Is War the Climate Crisis We're Not Talking About?

We spend a lot of time talking about the things we can control. The plastic you didn't buy this week. The shampoo bar that replaced three bottles. The compost bin sitting quietly on your balcony. Small, daily, hopeful acts, the kind that say “I believe there is a future worth protecting”.

And then you look up. And you see what's happening in the world.

War is one of the most ecologically destructive forces on the planet. Not metaphorically. Literally. Conflicts devastate forests, contaminate water systems, release catastrophic amounts of carbon into the atmosphere, and leave behind landscapes that take generations, sometimes centuries to recover. 

The UN Environment Programme found that over the last 60 years, at least 40% of all internal conflicts have been linked to the exploitation of natural resources. Land that stored carbon for hundreds of years, gone. Ecosystems that took millennia to build, fractured in months. And the communities closest to the land, the ones who contributed least to the crisis and understand most intimately what's being lost, bear the cost first and longest.

We find that hard to sit with. We hope you do too.

Artificial Intelligence for war? What if we used it differently?

We have, right now, today, one of the most important tools in human history which can help us mitigate climate change.  Artificial intelligence, and we say this as people who believe in using technology for good is extraordinary.

It can predict extreme weather events before they strike. It can track deforestation in real time, identify the most damaged ecosystems, and deploy restoration at a scale no human team ever could. It can optimise energy grids, accelerate the discovery of sustainable materials, help farmers adapt to rainfall patterns that no longer behave the way their grandparents taught them to read.

Instead, a growing share of the world's AI investment, talent, and infrastructure is being funnelled into military systems. Smarter surveillance. Faster targeting. More efficient conflict. The same technology that could map a coral reef's recovery is being pointed somewhere else entirely.

We're not here to tell you who's right and who's wrong in any of it. 

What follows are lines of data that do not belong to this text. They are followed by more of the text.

theorem State.recordFaults_recordsOnly (s : State) (t : Team) (l : List (Nat × Nat × Raised × Word)) : s.RecordsOnly (s.recordFaults t l) := by
  induction l generalizing s with
  | nil => exact .refl s
  | cons e l ih => exact (s.addRecord_recordsOnly ..).trans (ih _)

theorem State.context_recordFaults {s : State} {t : Team} {x : Context} (hx : s.context t.ctx = some x) (l : List (Nat × Nat × Raised × Word)) :
    ∃ y, (s.recordFaults t l).context t.ctx = some y ∧ x.Logged y l.length := by
  induction l generalizing s x with
  | nil => exact ⟨x, hx, .refl x⟩
  | cons e l ih =>
    obtain ⟨y, hy, hlogged⟩ := State.context_addRecord hx (s.faultRecord t e)
    obtain ⟨z, hz, hlogged'⟩ := ih hy
    exact ⟨z, hz, by simpa [Nat.add_comm] using hlogged.trans hlogged'⟩

/-! ### O36: the team stops -/

/-- A team that takes faults, some of them of a cause that leaves no way back or none. -/
def Team.faulting (t : Team) (stop : Nat) (hard inSection : Bool) : Team :=
  { t with
    st := match t.st with
      | .stopping a f => .stopping (min a stop) (f || hard)
      | .resident => .stopping stop hard
      | x => x
    faulted := true
    nores := t.nores || inSection }

theorem State.takeFault_of_team {s : State} {t : Team} (ht : s.team t.id = some t) (stop : Nat) (l : List (Nat × Nat × Raised × Word)) :
    let v := (s.recordFaults t l).setTeam (t.faulting stop (l.any fun e => !e.2.2.1.cause.freezes) (s.inFabricSection t.id))
    s.takeFault t.id stop l = if stop ≤ t.tcyc then v.freezeStrands t.id else v := by
  obtain ⟨_, _, hrec⟩ := s.recordFaults_recordsOnly t l
  have hsection : (s.recordFaults t l).inFabricSection t.id = s.inFabricSection t.id := by rw [hrec]; rfl
  rw [State.takeFault, ht, ← hsection]
  rfl

theorem State.strands_freezeStrands (s : State) (team : Nat) : (s.freezeStrands team).strands =
    s.strands.map fun x => if x.team = team ∧ x.st ≠ .retired ∧ x.st ≠ .frozen then { x with st := .frozen, prior := x.st } else x := by
  refine List.map_congr_left fun x _ => ?_
  by_cases hteam : x.team = team
  · by_cases hlive : x.st = .retired ∨ x.st = .frozen
    · obtain hst | hst := hlive <;> simp [hteam, hst]
    · push Not at hlive
      simp [hteam, hlive]
  · simp [hteam]

/-- What taking faults changes: contexts and grids by the records, the team, and the strands where the stop cycle is not to come. -/
theorem State.takeFault_frame {s : State} {t : Team} (ht : s.team t.id = some t) (stop : Nat) (l : List (Nat × Nat × Raised × Word)) :
    let v := (s.recordFaults t l).setTeam (t.faulting stop (l.any fun e => !e.2.2.1.cause.freezes) (s.inFabricSection t.id))
    ∃ strands, s.takeFault t.id stop l = { s with contexts := v.contexts, grids := v.grids, teams := v.teams, strands } ∧
      strands = if stop ≤ t.tcyc then (s.freezeStrands t.id).strands else s.strands := by
  obtain ⟨_, _, hrec⟩ := s.recordFaults_recordsOnly t l
  rw [State.takeFault_of_team ht, hrec]
  split
  · exact ⟨_, rfl, rfl⟩
  · exact ⟨_, rfl, rfl⟩
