/-! ## The sequencer -/

/-- A step runs the decoded instruction. In `Ready` the host's command word is decoded and its instruction runs at the
first tick after the one in which the previous command ended (spec/70_reset_and_hazards.md R230); a word that does not
decode is refused (spec/30_encoding.md R102). Inside Transmit the symbol of the position runs and the position moves on. At
the end of Receive's byte loop the header is decoded and its frame is judged. The cut of a run into steps is the model's
(notes/assumptions/11.md), as is the refusal (15.md). -/
def Obligations.StepRunsTheDecodedInstruction : Prop :=
  ∀ s : State, plain s →
    (∀ w rest i, s.phase = .ready → s.inputs = .issue w :: rest → decodeCmd w = .ok i →
      step s = exec i { s with cmd := w, inputs := rest, now := match s.endTick with
        | none => s.now
        | some e => max s.now (e + 1) }) ∧
    (∀ w rest e, s.phase = .ready → s.inputs = .issue w :: rest → decodeCmd w = .error e →
      step s = .refused .reservedCommand) ∧
    (∀ p, s.phase = .opening p → step s = onNext afterSymbol (exec (preambleSymbol p) s)) ∧
    (∀ p, s.phase = .transmitting p → step s = onNext afterSymbol (exec (txSymbol s.fb p) s)) ∧
    (∀ m h rest, s.phase = .receiving .judge m → s.fb = h :: rest → step s = exec (decodeHdr h) s)

/-- What the outside world does to a node that is `Ready`: time passes, a byte of `TXBUF` is written, pin setup changes
(spec/10_state.md R35; spec/40_line_adapter.md R116; spec/70_reset_and_hazards.md R232). The form of these inputs is
the model's choice (notes/assumptions/3.md, 4.md). -/
def Obligations.InputsBetweenCommands : Prop :=
  ∀ s : State, plain s → s.phase = .ready →
    (s.inputs = [] → step s = .next { s with now := s.now + 1 }) ∧
    (∀ n rest, s.inputs = .wait n :: rest → step s = .next { s with now := s.now + n, inputs := rest }) ∧
    (∀ (i : Fin 32) v rest, s.inputs = .writeTx i v :: rest →
      ∃ tx, step s = .next { s with txbuf := tx, inputs := rest } ∧
        ∀ j : Fin 32, tx[j] = if j = i then v else s.txbuf[j]) ∧
    (∀ b rest, s.inputs = .pinSetup b :: rest → step s = .next { s with setupOk := b, inputs := rest })

/-- Every well-formed instruction completes in every state (spec/60_exceptions.md R194: "No operation is fatal"), and a
step is refused only for a reserved word or an illegal configuration. The two refusals are the model's
(notes/assumptions/15.md). -/
def Obligations.NothingIsFatal : Prop :=
  (∀ (i : Instr) (s : State), i.wf = true → ∃ t, exec i s = .next t) ∧
  (∀ s : State, legalConfig s.cfg → (∀ w rest, s.inputs = .issue w :: rest → ∃ i, decodeCmd w = .ok i) →
    ∃ t, step s = .next t)

/-! ## The whole machine -/

/-- Every step keeps the invariant of a node (spec/10_state.md R24 to R27, R31, R32). -/
def Obligations.StepKeepsTheInvariant : Prop :=
  ∀ s t : State, NodeInv s → step s = .next t → NodeInv t

/-- The invariant holds right after reset, at every configuration. -/
def Obligations.ResetHasTheInvariant : Prop :=
  ∀ c : NodeConfig, NodeInv (State.resetOf c)

/-- What reset leaves, for the state the spec gives a reset value (spec/10_state.md R36). The reference node is the
model's choice (notes/assumptions/1.md). -/
def Obligations.ResetValues : Prop :=
  ∀ c : NodeConfig, (State.resetOf c).initialized = false ∧ (State.resetOf c).busy = false ∧
    (State.resetOf c).writeEnabled = false ∧ (State.resetOf c).preambleSent = false ∧
    (State.resetOf c).out = .released ∧ (State.resetOf c).phase = .ready ∧ (State.resetOf c).cfg = c ∧
    lifecycle (State.resetOf c) = .uninitialized ∧ State.reset = State.resetOf NodeConfig.reference

/-- A hardware reset at tick `r` (spec/70_reset_and_hazards.md R210, R211): at once when it is due, else in the middle
of the step that reaches it. The four flags are 0, the output is released, the sequencer is `Ready`, the configuration
is kept, no status is given to the command in progress (the last command's end is forgotten), and what the node drives
low on the line stops at `r`. A reset in the very tick in which a step ends wins by the model's choice
(notes/assumptions/10.md). -/
def Obligations.HardwareResetEndsEverything : Prop :=
  ∀ (s u : State) (r : Nat) (rest : List Nat), legalConfig s.cfg → s.resets = r :: rest →
    (∀ sp ∈ s.lows, sp.start + sp.len ≤ s.now) →
    ((r ≤ s.now ∧ u = s) ∨ (s.now < r ∧ r ≤ u.now ∧ stepCore s = .next u) →
      ∃ t, step s = .next t ∧
        t.initialized = false ∧ t.busy = false ∧ t.writeEnabled = false ∧ t.preambleSent = false ∧
        t.out = .released ∧ t.phase = .ready ∧ t.cfg = s.cfg ∧ t.endTick = none ∧ t.resets = rest ∧
        t.now = max s.now r ∧ t.discards = s.discards ∧
        ∀ x, drove t x = true ↔ (x < t.now ∧ drove u x = true)) ∧
    (u.now < r → stepCore s = .next u → s.now ≤ u.now → step s = .next u)

/-- No step changes the configuration (spec/10_state.md R20). -/
def Obligations.ConfigurationIsImmutable : Prop :=
  ∀ s t : State, step s = .next t → t.cfg = s.cfg

/-- The turn (spec/43_driver_commands.md R169): a Slave gets it only by accepting a read request, gives it up only in a
WRITE, an INIT or a hardware reset, and a WRITE with it is accepted and takes it, so that one read request grants one
response frame. -/
def Obligations.TheTurnComesFromAReadRequest : Prop :=
  ∀ s : State, s.cfg.role = .slave →
    (∀ t, step s = .next t → s.writeEnabled = false → t.writeEnabled = true →
      ∃ m h rest, s.phase = .receiving .judge m ∧ s.fb = h :: rest ∧ rest ≠ [] ∧ headerDir h = 0 ∧
        headerAddr h = s.cfg.ownAddress ∧ s.fb.getLast? = some (checksum s.fb.dropLast)) ∧
    (∀ t, step s = .next t → s.writeEnabled = true → t.writeEnabled = false →
      (∃ w rest, s.phase = .ready ∧ s.inputs = .issue w :: rest ∧
        (decodeCmd w = .ok .cmdInit ∨ ∃ a d l, decodeCmd w = .ok (.cmdWrite a d l))) ∨
      ∃ r rest, s.resets = r :: rest ∧ r ≤ t.now) ∧
    (∀ a d l, (Instr.cmdWrite a d l).wf = true → s.initialized = true → s.writeEnabled = true →
      ∃ t, exec (.cmdWrite a d l) s = .next t ∧ t.writeEnabled = false ∧
        t.phase = .transmitting (.preamble .select) ∧ t.lows = s.lows ∧ t.now = s.now)

/-- The lifecycle (spec/43_driver_commands.md R171): only INIT changes whether a node is initialized, only OPEN with mode 0
opens a session, only CLOSE and INIT end one. -/
def Obligations.LifecycleTransitions : Prop :=
  ∀ (i : Instr) (s t : State), exec i s = .next t →
    (t.initialized ≠ s.initialized → i = .cmdInit) ∧
    (s.busy = false → t.busy = true → i = .cmdOpen 0 ∧ lifecycle s = .idle) ∧
    (s.busy = true → t.busy = false → i = .cmdInit ∨ i = .cmdClose)
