-- ==== Sys2Proof/Machine/Operands.lean ====
section
/-! DEFINITION. Operand assembly (30_encoding.md R95 to R97): every operand of every command comes from the operand
registers, read here and nowhere else. -/

namespace Sys2Proof.Machine

/-- k = signed_32(ARG_K) (R95). -/
def State.kVal (s : State) : Int := signedOf 32 s.argK.toNat

/-- OPA_val = signed_XW(OPA) (R96): the n of RANDBELOW, the a of RANDINT. -/
def State.opaVal (s : State) : Int := signedOf s.cfg.xw (wideOf s.opa)

/-- OPB_val = signed_XW(OPB) (R96): the b of RANDINT. -/
def State.opbVal (s : State) : Int := signedOf s.cfg.xw (wideOf s.opb)

/-- L = KEY_LEN, an unsigned integer (R97). -/
def State.keyCount (s : State) : Nat := s.keyLen.toNat

/-- The key words key[0..L-1] of SEED (R97); KEY[j] for j >= L is not read. -/
def State.keyWords (s : State) : List Word := (List.range s.keyCount).map (wordAt s.key)

end Sys2Proof.Machine
end

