-- ==== Sys2Proof/Certificates/Slice0/Obligations.lean ====
section
/-! DEFINITION. The statements for the provers, each from the numbered rules of spec/ its docstring names. In a statement
about `exec`, `s.turn = .host` is the host's write to CMD that presents the command (60_exceptions.md R240) and
`s.turn = .engine` is the engine step that runs it (70_reset_and_hazards.md R282). -/

open Sys2Proof Sys2Proof.Machine

section Encoding

/-- R90, R91: decoding the encoding of a command gives the command. -/
def Obligations.DecodeOfEncodeIsTheCommand : Prop :=
  ∀ i : Instr, i.wf = true → decode (encode i) = .ok i

/-- R92: the decoder is total and accepts exactly the five words of the opcode map, each as its command. -/
def Obligations.DecodeAcceptsExactlyTheFiveWords : Prop :=
  ∀ w : Word,
    (decode w = .ok .seed ↔ w = 0x00000001#32) ∧ (decode w = .ok .random ↔ w = 0x00000002#32) ∧
    (decode w = .ok .getrandbits ↔ w = 0x00000003#32) ∧ (decode w = .ok .randbelow ↔ w = 0x00000004#32) ∧
    (decode w = .ok .randint ↔ w = 0x00000005#32) ∧
    ((∃ e, decode w = .error e) ↔
      w ≠ 0x00000001#32 ∧ w ≠ 0x00000002#32 ∧ w ≠ 0x00000003#32 ∧ w ≠ 0x00000004#32 ∧ w ≠ 0x00000005#32)

/-- R91: the words of the opcode table, as the table numbers their bits, and three reserved words. -/
def Obligations.TableWordsDecodeToTheirCommands : Prop :=
  decodeTableWord 32 0x00000001 = some .seed ∧ decodeTableWord 32 0x00000002 = some .random ∧
  decodeTableWord 32 0x00000003 = some .getrandbits ∧ decodeTableWord 32 0x00000004 = some .randbelow ∧
  decodeTableWord 32 0x00000005 = some .randint ∧ decodeTableWord 32 0x00000000 = none ∧
  decodeTableWord 32 0x00000006 = none ∧ decodeTableWord 32 0x00000011 = none

end Encoding

section Steps

/-- R63, R100, R240: where the turn is the host's, the step performs the next transaction of its program, with the
transaction taken off the program, the choice taken off the schedule and the turn the host's: a write of a word that decodes
to a command to CMD is `exec` of that command, a write to a register is its write action, and a read of a register appends
the value read to the results (R284). -/
def Obligations.StepRunsThePresentedCommand : Prop :=
  (∀ (s : State) (q : List Turn) (a : Access) (v : Word) (rest : List HostOp) (i : Instr),
    s.nextTurn = (.host, q) → s.program = .write a v :: rest → locate s.cfg a = .ok (some .cmd) →
    decode v = .ok i → i.wf = true →
    step s = exec i { s with schedule := q, turn := .host, program := rest }) ∧
  ∀ (s : State) (q : List Turn) (a : Access) (rest : List HostOp) (r : Reg),
    s.nextTurn = (.host, q) → locate s.cfg a = .ok (some r) →
    (∀ v : Word, s.program = .write a v :: rest →
      step s = writeReg (some r) v { s with schedule := q, turn := .host, program := rest }) ∧
    (s.program = .read a :: rest →
      step s = .next { (readReg (some r) s).2 with
        schedule := q, turn := .host, program := rest, results := s.results ++ [(readReg (some r) s).1] })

But we are here to say: the opportunity cost is the planet. Every billion that goes into building smarter weapons is a billion not building smarter grids, greener cities, or more resilient food systems. Every year we delay the green transition is a year we don't get back.

At Bare Necessities, we started with a very simple idea: that the things you use every day shouldn't cost the earth. Literally. And we still believe in the power of small, consistent, individual choices, genuinely.

But we also believe in being honest. In not pretending that bamboo toothbrushes alone will close the gap. In saying out loud that the biggest levers of climate action are not in your bathroom cabinet, they're in policy rooms, funding decisions, and choices about what our most powerful technologies are built to do.

You can't recycle your way out of a burning world. But you can refuse to look away from what's doing the burning.